Task brief: Your answer is the lines below, exactly, from the one that contains "def Obligations.LoadAlone : Prop" through the one that contains "(loadedValue w sign", both included.

(Source records)
/-! ### One instruction alone in the core -/

/-- 41_alu.md R170 to R194, R230 to R232; 70_reset_and_hazards.md R446: an ALU-pool instruction alone retires in the fourth tick
from its issue on, with the value of program order, and leaves nothing else behind. -/
def Obligations.AluAlone : Prop :=
  ∀ (s : State) (r : Decoded) (rd : Reg) (v : Word), Alone s r → inOrderOp r.op (readReg s) r.pc = some (rd, v) →
    backTicks 4 s = .next (retiredWith s 4 rd v)

/-- 42_muldiv.md R241 to R245, R251; R445: a multiply alone takes MUL_LAT ticks of its unit. -/
def Obligations.MulAlone : Prop :=
  ∀ (s : State) (r : Decoded) (i : Instr) (rd a b : Reg) (v : Word), Alone s r → s.cfg.wf → r.op = .ins i →
    issueTable i = some ⟨.md, .reg a, .reg b, 0, rd, none⟩ → mulTable i (readReg s a) (readReg s b) = some v →
    backTicks (s.cfg.mulLat + 3) s = .next (retiredWith s (s.cfg.mulLat + 3) rd v)

/-- 42_muldiv.md R241, R246 to R250; R445: a division alone takes DIV_LAT ticks; on a corner case under DIV_CORNER = fault
the run ends in the tick that would give the result, with registers and memory as they were. -/
def Obligations.DivAlone : Prop :=
  ∀ (s : State) (r : Decoded) (i : Instr) (op : DivOp) (rd a b : Reg), Alone s r → s.cfg.wf → r.op = .ins i →
    divOpOf i = some op → issueTable i = some ⟨.md, .reg a, .reg b, 0, rd, none⟩ →
    (¬ IsDivCorner op (readReg s a) (readReg s b) →
      backTicks (s.cfg.divLat + 3) s =
        .next (retiredWith s (s.cfg.divLat + 3) rd (divTable op (readReg s a) (readReg s b)))) ∧
    (IsDivCorner op (readReg s a) (readReg s b) → s.cfg.divCorner = .fault →
      ∃ t, backTicks (s.cfg.divLat + 1) s = .next t ∧ t.regs = s.regs ∧ t.mem = s.mem ∧ t.pc = s.pc ∧
        t.status = .faulted (.divFault r.pc op (readReg s a) (readReg s b)))

/-- 43_load_store_amo.md R260 to R287, R302; R445: a load alone takes CACHE_LAT ticks from address generation on. -/
def Obligations.LoadAlone : Prop :=
  ∀ (s : State) (r : Decoded) (i : Instr) (w : Width) (sign : Bool) (rd a : Reg) (imm : Word), Alone s r → s.cfg.wf →
    r.op = .ins i → loadShape i = some (w, sign, rd, a, imm) →
    Allowed s.cfg (readReg s a + imm) (widthBytes w) →
    backTicks (s.cfg.cacheLat + 3) s =
      .next (retiredWith s (s.cfg.cacheLat + 3) rd
        (loadedValue w sign (memRead s.mem (readReg s a + imm) (widthBytes w))))

/-- 43_load_store_amo.md R262, R288 to R290; 46_commit.md R372: a store alone writes in the fourth tick from its issue on. -/
def Obligations.StoreAlone : Prop :=
  ∀ (s : State) (r : Decoded) (i : Instr) (w : Width) (a b : Reg) (imm : Word), Alone s r → r.op = .ins i →
    storeShape i = some (w, a, b, imm) → Allowed s.cfg (readReg s a + imm) (widthBytes w) →
    backTicks 4 s = .next { s with
      iq := [], nextTag := s.nextTag + 1, cycle := s.cycle + 4
      mem := memWrite s.mem (readReg s a + imm) (widthBytes w) (readReg s b) }

/-- 43_load_store_amo.md R263, R264, R280, R281, R291 to R301; 46_commit.md R372: an SC.W or AMO alone writes the combined
word and leaves the old one (SC.W: SC_SUCCESS) in rd; an LR.W alone leaves 0. -/
def Obligations.AtomicAlone : Prop :=
  ∀ (s : State) (r : Decoded) (i : Instr) (rd a b : Reg) (new : Word), Alone s r → s.cfg.wf → r.op = .ins i →
    (issueTable i = some ⟨.agu, .reg a, .reg b, 0, rd, none⟩ →
      amoTable i (memRead s.mem (readReg s a) 4) (readReg s b) = some new → Allowed s.cfg (readReg s a) 4 →
      backTicks (s.cfg.cacheLat + 3) s = .next
        { retiredWith s (s.cfg.cacheLat + 3) rd (amoResult s.cfg i (memRead s.mem (readReg s a) 4)) with
          mem := memWrite s.mem (readReg s a) 4 new }) ∧
    (kindOf i = .loadReserved → issueTable i = some ⟨.agu, .reg a, .const 0, 0, rd, none⟩ →
      backTicks 4 s = .next (retiredWith s 4 rd 0))

/-- 41_alu.md R195 to R200; 46_commit.md R374, R379: a branch alone retires in the fourth tick; where the prediction was wrong,
pc is the right target. -/
def Obligations.BranchAlone : Prop :=
  ∀ (s : State) (r : Decoded) (i : Instr) (taken : Bool) (imm : Word), Alone s r → r.op = .ins i →
    branchShape i (readReg s) = some (taken, imm) →
    backTicks 4 s = .next { s with
      iq := [], nextTag := s.nextTag + 1, cycle := s.cycle + 4, pred := updatedPred s r.pc taken
      pc := if r.pred = taken then s.pc else if taken then r.pc + imm else r.pc + 4 }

Solved exercise:
def Obligations.LoadAlone : Prop :=
  ∀ (s : State) (r : Decoded) (i : Instr) (w : Width) (sign : Bool) (rd a : Reg) (imm : Word), Alone s r → s.cfg.wf →
    r.op = .ins i → loadShape i = some (w, sign, rd, a, imm) →
    Allowed s.cfg (readReg s a + imm) (widthBytes w) →
    backTicks (s.cfg.cacheLat + 3) s =
      .next (retiredWith s (s.cfg.cacheLat + 3) rd
        (loadedValue w sign (memRead s.mem (readReg s a + imm) (widthBytes w))))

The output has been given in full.